The Swiss ball, also known as stability ball or physio ball, is frequently used for its great usefulness to keep the spine flexible, tone and strengthen postural muscles, as well as relieve or prevent back pain.
Although it seems paradoxical, the effectiveness of this technique lies in the instability of the ball, which forces the muscles to work and exercise balance and senses to maintain the position.
WORKS BALANCE TO RELIEVE BACK PAIN
This technique is based on the exercises developed by the Swiss doctor Susan Klein Vogelbach, who established the methodology and applications of work with balls.

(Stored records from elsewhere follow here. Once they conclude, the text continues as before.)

-- ==== Sys2Proof/Laws/Keep/Nv.lean ====
section
/-! SUPPORT. What the operations of Nv.lean keep: canonical tables, the queue and the direction of time. -/

set_option linter.all false
namespace Sys2Proof.Machine

variable {b : List Instr} {n : Nat}

theorem State.illegal_kept (s : State) (x2 : Nat) (hs : Kept b n s) : Kept b n (State.illegal s x2) := by
  unfold State.illegal
  repeat' first
    | with_reducible assumption | with_reducible apply keptOut_next | with_reducible apply keptOut_refused
    | with_reducible apply keptOpt_some | with_reducible apply keptOpt_none | with_reducible apply keptOptOut_some
    | with_reducible apply keptOptOut_none | with_reducible apply kept_ite | with_reducible apply keptOut_ite
    | with_reducible apply keptOpt_ite | with_reducible apply keptOptOut_ite | with_reducible apply kept_ite_fst
    | with_reducible apply kept_ite_snd | with_reducible apply State.except_kept | with_reducible apply kept_forL
    | with_reducible apply kept_forN | with_reducible apply kept_foldl | with_reducible apply kept_forN_fst
    | with_reducible apply kept_forL_fst | with_reducible apply kept_foldl_fst | with_reducible apply kept_foldl_snd
    | (intro a x; intro (hk : Kept b n x.1)) | (unfold Kept; dsimp only; with_reducible apply kept_upd)

theorem State.nv_kept (s : State) (who : Init) (f3 : Nat) (e : BitVec 25) (m : Fin 4) (f : Nat → Nat → State → State) (hs : Kept b n s) (hf : ∀ (y0 : Nat) (y1 : Nat) (y2 : State), Kept b n y2 → Kept b n (f y0 y1 y2)) : Kept b n (State.nv s who f3 e m f) := by
  unfold State.nv
  repeat' first
    | with_reducible assumption | with_reducible apply keptOut_next | with_reducible apply keptOut_refused
    | with_reducible apply keptOpt_some | with_reducible apply keptOpt_none | with_reducible apply keptOptOut_some
    | with_reducible apply keptOptOut_none | with_reducible apply kept_ite | with_reducible apply keptOut_ite
    | with_reducible apply keptOpt_ite | with_reducible apply keptOptOut_ite | with_reducible apply kept_ite_fst
    | with_reducible apply kept_ite_snd | with_reducible apply State.illegal_kept | with_reducible apply kept_forL
    | with_reducible apply kept_forN | with_reducible apply kept_foldl | with_reducible apply kept_forN_fst
    | with_reducible apply kept_forL_fst | with_reducible apply kept_foldl_fst | with_reducible apply kept_foldl_snd
    | with_reducible apply hf | (intro a x; intro (hk : Kept b n x.1)) | split
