theorem State.gatesShut_kept (s : State) (rel : Bool) (hs : Kept b n s) : Kept b n (State.gatesShut s rel) := by
  unfold State.gatesShut
  repeat' first
    | with_reducible assumption | with_reducible apply keptOut_next | with_reducible apply keptOut_refused
    | with_reducible apply keptOpt_some | with_reducible apply keptOpt_none | with_reducible apply keptOptOut_some
    | with_reducible apply keptOptOut_none | with_reducible apply kept_ite | with_reducible apply keptOut_ite
    | with_reducible apply keptOpt_ite | with_reducible apply keptOptOut_ite | with_reducible apply kept_ite_fst
    | with_reducible apply kept_ite_snd | with_reducible apply State.setGates_kept
    | with_reducible apply State.dropPrimacy_kept | with_reducible apply kept_forL | with_reducible apply kept_forN
    | with_reducible apply kept_foldl | with_reducible apply kept_forN_fst | with_reducible apply kept_forL_fst
    | with_reducible apply kept_foldl_fst | with_reducible apply kept_foldl_snd
    | (intro a x; intro (hk : Kept b n x.1)) | (unfold Kept; dsimp only; with_reducible apply kept_upd)

theorem State.shutdown_kept (s : State) (kind : Nat) (sleep : Bool) (hs : Kept b n s) : Kept b n (State.shutdown s kind sleep) := by
  unfold State.shutdown
  repeat' first
    | with_reducible assumption | with_reducible apply keptOut_next | with_reducible apply keptOut_refused
    | with_reducible apply keptOpt_some | with_reducible apply keptOpt_none | with_reducible apply keptOptOut_some
    | with_reducible apply keptOptOut_none | with_reducible apply kept_ite | with_reducible apply keptOut_ite
    | with_reducible apply keptOpt_ite | with_reducible apply keptOptOut_ite | with_reducible apply kept_ite_fst
    | with_reducible apply kept_ite_snd | with_reducible apply State.mainDown_kept
    | with_reducible apply State.drcStop_kept | with_reducible apply State.gatesShut_kept
    | with_reducible apply State.wr_kept | with_reducible apply State.record_kept | with_reducible apply kept_forL
    | with_reducible apply kept_forN | with_reducible apply kept_foldl | with_reducible apply kept_forN_fst
    | with_reducible apply kept_forL_fst | with_reducible apply kept_foldl_fst | with_reducible apply kept_foldl_snd
    | (intro a x; intro (hk : Kept b n x.1)) | (unfold Kept; dsimp only; with_reducible apply kept_upd)

theorem execSyscmdSleep_kept (dt : Nat) (who : Init) (v : Word) (s : State) (hs : Kept b n s) : KeptOut b n (execSyscmdSleep dt who v s) := by
  unfold execSyscmdSleep
  repeat' first
    | with_reducible assumption | with_reducible apply keptOut_next | with_reducible apply keptOut_refused
    | with_reducible apply keptOpt_some | with_reducible apply keptOpt_none | with_reducible apply keptOptOut_some
    | with_reducible apply keptOptOut_none | with_reducible apply kept_ite | with_reducible apply keptOut_ite
    | with_reducible apply keptOpt_ite | with_reducible apply keptOptOut_ite | with_reducible apply kept_ite_fst
    | with_reducible apply kept_ite_snd | with_reducible apply onMain_kept | with_reducible apply State.sysCmd_kept
    | with_reducible apply State.shutdown_kept | with_reducible apply kept_forL | with_reducible apply kept_forN
    | with_reducible apply kept_foldl | with_reducible apply kept_forN_fst | with_reducible apply kept_forL_fst
    | with_reducible apply kept_foldl_fst | with_reducible apply kept_foldl_snd | (intro x; intro (hk : Kept b n x))
    | (intro a x; intro (hk : Kept b n x)) | (intro a x; intro (hk : Kept b n x.1))
    | (unfold Kept; dsimp only; with_reducible apply kept_upd)

theorem execSyscmdMreset_kept (dt : Nat) (who : Init) (v : Word) (s : State) (hs : Kept b n s) : KeptOut b n (execSyscmdMreset dt who v s) := by
  unfold execSyscmdMreset
  repeat' first
    | with_reducible assumption | with_reducible apply keptOut_next | with_reducible apply keptOut_refused
    | with_reducible apply keptOpt_some | with_reducible apply keptOpt_none | with_reducible apply keptOptOut_some
    | with_reducible apply keptOptOut_none | with_reducible apply kept_ite | with_reducible apply keptOut_ite
    | with_reducible apply keptOpt_ite | with_reducible apply keptOptOut_ite | with_reducible apply kept_ite_fst
    | with_reducible apply kept_ite_snd | with_reducible apply onMain_kept | with_reducible apply State.sysCmd_kept
    | with_reducible apply State.shutdown_kept | with_reducible apply kept_forL | with_reducible apply kept_forN
    | with_reducible apply kept_foldl | with_reducible apply kept_forN_fst | with_reducible apply kept_forL_fst
    | with_reducible apply kept_foldl_fst | with_reducible apply kept_foldl_snd | (intro x; intro (hk : Kept b n x))
    | (intro a x; intro (hk : Kept b n x)) | (intro a x; intro (hk : Kept b n x.1))

theorem execFusecmdRevoke_kept (dt : Nat) (who : Init) (v : Word) (s : State) (hs : Kept b n s) : KeptOut b n (execFusecmdRevoke dt who v s) := by
  unfold execFusecmdRevoke
  repeat' first
    | with_reducible assumption | with_reducible apply keptOut_next | with_reducible apply keptOut_refused
    | with_reducible apply keptOpt_some | with_reducible apply keptOpt_none | with_reducible apply keptOptOut_some
    | with_reducible apply keptOptOut_none | with_reducible apply kept_ite | with_reducible apply keptOut_ite
    | with_reducible apply keptOpt_ite | with_reducible apply keptOptOut_ite | with_reducible apply kept_ite_fst
    | with_reducible apply kept_ite_snd | with_reducible apply onMain_kept | with_reducible apply State.cmdW_kept
    | with_reducible apply State.keyed_kept | with_reducible apply State.err_kept
    | with_reducible apply State.putBit_kept | with_reducible apply kept_forL | with_reducible apply kept_forN
    | with_reducible apply kept_foldl | with_reducible apply kept_forN_fst | with_reducible apply kept_forL_fst
    | with_reducible apply kept_foldl_fst | with_reducible apply kept_foldl_snd | (intro x; intro (hk : Kept b n x))
    | (intro a x; intro (hk : Kept b n x)) | (intro a x; intro (hk : Kept b n x.1))
    | (intro x a; intro (hk : Kept b n x))

theorem execClockFault_kept (dt : Nat) (c : Fin 6) (s : State) (hs : Kept b n s) : KeptOut b n (execClockFault dt c s) := by
  unfold execClockFault
  repeat' first
    | with_reducible assumption | with_reducible apply keptOut_next | with_reducible apply keptOut_refused
    | with_reducible apply keptOpt_some | with_reducible apply keptOpt_none | with_reducible apply keptOptOut_some
    | with_reducible apply keptOptOut_none | with_reducible apply kept_ite | with_reducible apply keptOut_ite
    | with_reducible apply keptOpt_ite | with_reducible apply keptOptOut_ite | with_reducible apply kept_ite_fst
    | with_reducible apply kept_ite_snd | with_reducible apply always_kept | with_reducible apply State.mainDown_kept
    | with_reducible apply kept_forL | with_reducible apply kept_forN | with_reducible apply kept_foldl
    | with_reducible apply kept_forN_fst | with_reducible apply kept_forL_fst | with_reducible apply kept_foldl_fst
    | with_reducible apply kept_foldl_snd | (intro x; intro (hk : Kept b n x)) | (intro a x; intro (hk : Kept b n x))
    | (intro a x; intro (hk : Kept b n x.1)) | (unfold Kept; dsimp only; with_reducible apply kept_upd)

theorem execClockRestart_kept (dt : Nat) (s : State) (hs : Kept b n s) : KeptOut b n (execClockRestart dt s) := by
  unfold execClockRestart
  repeat' first
    | with_reducible assumption | with_reducible apply keptOut_next | with_reducible apply keptOut_refused
    | with_reducible apply keptOpt_some | with_reducible apply keptOpt_none | with_reducible apply keptOptOut_some
    | with_reducible apply keptOptOut_none | with_reducible apply kept_ite | with_reducible apply keptOut_ite
    | with_reducible apply keptOpt_ite | with_reducible apply keptOptOut_ite | with_reducible apply kept_ite_fst
    | with_reducible apply kept_ite_snd | with_reducible apply always_kept | with_reducible apply kept_forL
    | with_reducible apply kept_forN | with_reducible apply kept_foldl | with_reducible apply kept_forN_fst
    | with_reducible apply kept_forL_fst | with_reducible apply kept_foldl_fst | with_reducible apply kept_foldl_snd
    | (intro x; intro (hk : Kept b n x)) | (intro a x; intro (hk : Kept b n x))
    | (intro a x; intro (hk : Kept b n x.1)) | (unfold Kept; dsimp only; with_reducible apply kept_upd) | split

theorem State.clockFree_kept (s : State) (hs : Kept b n s) : Kept b n (State.clockFree s) := by
  unfold State.clockFree
  repeat' first
    | with_reducible assumption | with_reducible apply keptOut_next | with_reducible apply keptOut_refused
    | with_reducible apply keptOpt_some | with_reducible apply keptOpt_none | with_reducible apply keptOptOut_some
    | with_reducible apply keptOptOut_none | with_reducible apply kept_ite | with_reducible apply keptOut_ite
    | with_reducible apply keptOpt_ite | with_reducible apply keptOptOut_ite | with_reducible apply kept_ite_fst
    | with_reducible apply kept_ite_snd | with_reducible apply kept_forL | with_reducible apply kept_forN
    | with_reducible apply kept_foldl | with_reducible apply kept_forN_fst | with_reducible apply kept_forL_fst
    | with_reducible apply kept_foldl_fst | with_reducible apply kept_foldl_snd
    | (intro a x; intro (hk : Kept b n x.1)) | (unfold Kept; dsimp only; with_reducible apply kept_upd)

The postural muscles (neck, back, abdomen and legs) support the body, allow its movement and contribute to keeping the center of gravity stable, both at rest and in motion.
Working with the ball forces you to use balance, which increases strength and muscle tone and favors its strengthening and intervertebral muscles, which reinforce the structures of the vertebrae.
BRIDGE EXERCISE
With this posture, the muscle chain is rebalanced, functionality is recovered and the muscles of the back and legs are toned.

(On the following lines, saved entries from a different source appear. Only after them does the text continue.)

-- ==== Sys2Proof/Laws/Keep/Upd.lean ====
section
/-! SUPPORT. What the operations of Upd.lean keep: canonical tables, the queue and the direction of time. -/

set_option linter.all false
namespace Sys2Proof.Machine

variable {b : List Instr} {n : Nat}

theorem State.updCmd_kept (s : State) (who : Init) (k : Nat) (v : Word) (f : Nat → State → State) (hs : Kept b n s) (hf : ∀ (y0 : Nat) (y1 : State), Kept b n y1 → Kept b n (f y0 y1)) : Kept b n (State.updCmd s who k v f) := by
  unfold State.updCmd
  repeat' first
    | with_reducible assumption | with_reducible apply keptOut_next | with_reducible apply keptOut_refused
    | with_reducible apply keptOpt_some | with_reducible apply keptOpt_none | with_reducible apply keptOptOut_some
    | with_reducible apply keptOptOut_none | with_reducible apply kept_ite | with_reducible apply keptOut_ite
    | with_reducible apply keptOpt_ite | with_reducible apply keptOptOut_ite | with_reducible apply kept_ite_fst
    | with_reducible apply kept_ite_snd | with_reducible apply State.cmdW_kept | with_reducible apply State.keyed_kept
    | with_reducible apply kept_forL | with_reducible apply kept_forN | with_reducible apply kept_foldl
    | with_reducible apply kept_forN_fst | with_reducible apply kept_forL_fst | with_reducible apply kept_foldl_fst
    | with_reducible apply kept_foldl_snd | with_reducible apply hf | (intro x; intro (hk : Kept b n x))
    | (intro a x; intro (hk : Kept b n x)) | (intro a x; intro (hk : Kept b n x.1))

theorem State.updErr_kept (s : State) (x2 : Nat) (code : Nat) (hs : Kept b n s) : Kept b n (State.updErr s x2 code) := by
  unfold State.updErr
  repeat' first
    | with_reducible assumption | with_reducible apply keptOut_next | with_reducible apply keptOut_refused
    | with_reducible apply keptOpt_some | with_reducible apply keptOpt_none | with_reducible apply keptOptOut_some
    | with_reducible apply keptOptOut_none | with_reducible apply kept_ite | with_reducible apply keptOut_ite
    | with_reducible apply keptOpt_ite | with_reducible apply keptOptOut_ite | with_reducible apply kept_ite_fst
    | with_reducible apply kept_ite_snd | with_reducible apply State.err_kept | with_reducible apply kept_forL
    | with_reducible apply kept_forN | with_reducible apply kept_foldl | with_reducible apply kept_forN_fst
    | with_reducible apply kept_forL_fst | with_reducible apply kept_foldl_fst | with_reducible apply kept_foldl_snd
    | (intro a x; intro (hk : Kept b n x.1))

theorem State.sessTouch_kept (s : State) (hs : Kept b n s) : Kept b n (State.sessTouch s) := by
  unfold State.sessTouch
  repeat' first
    | with_reducible assumption | with_reducible apply keptOut_next | with_reducible apply keptOut_refused
    | with_reducible apply keptOpt_some | with_reducible apply keptOpt_none | with_reducible apply keptOptOut_some
    | with_reducible apply keptOptOut_none | with_reducible apply kept_ite | with_reducible apply keptOut_ite
    | with_reducible apply keptOpt_ite | with_reducible apply keptOptOut_ite | with_reducible apply kept_ite_fst
    | with_reducible apply kept_ite_snd | with_reducible apply kept_forL | with_reducible apply kept_forN
    | with_reducible apply kept_foldl | with_reducible apply kept_forN_fst | with_reducible apply kept_forL_fst
    | with_reducible apply kept_foldl_fst | with_reducible apply kept_foldl_snd | (intro x; intro (hk : Kept b n x))
    | (intro a x; intro (hk : Kept b n x.1)) | (unfold Kept; dsimp only; with_reducible apply kept_upd)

It is advisable to go barefoot, which allows a better grip of the ball with the feet and a maximum use of the proprioceptive system.
THE GUIDELINES YOU SHOULD FOLLOW ARE:
- Lie on your back with your arms parallel to your body, and with your palms lying face down, your knees bent and the soles of your feet resting on the ball.
- Breathe in and try to lift the trunk, arching it from the hips to the upper back.
- Hold this pose for 5-10 seconds.
- He spires and rests the trunk back on the mat.
- Once the movement is finished, lower your feet and rest them on the mat.
- Breathe in and out deeply.
- Repeat the exercise 10 times.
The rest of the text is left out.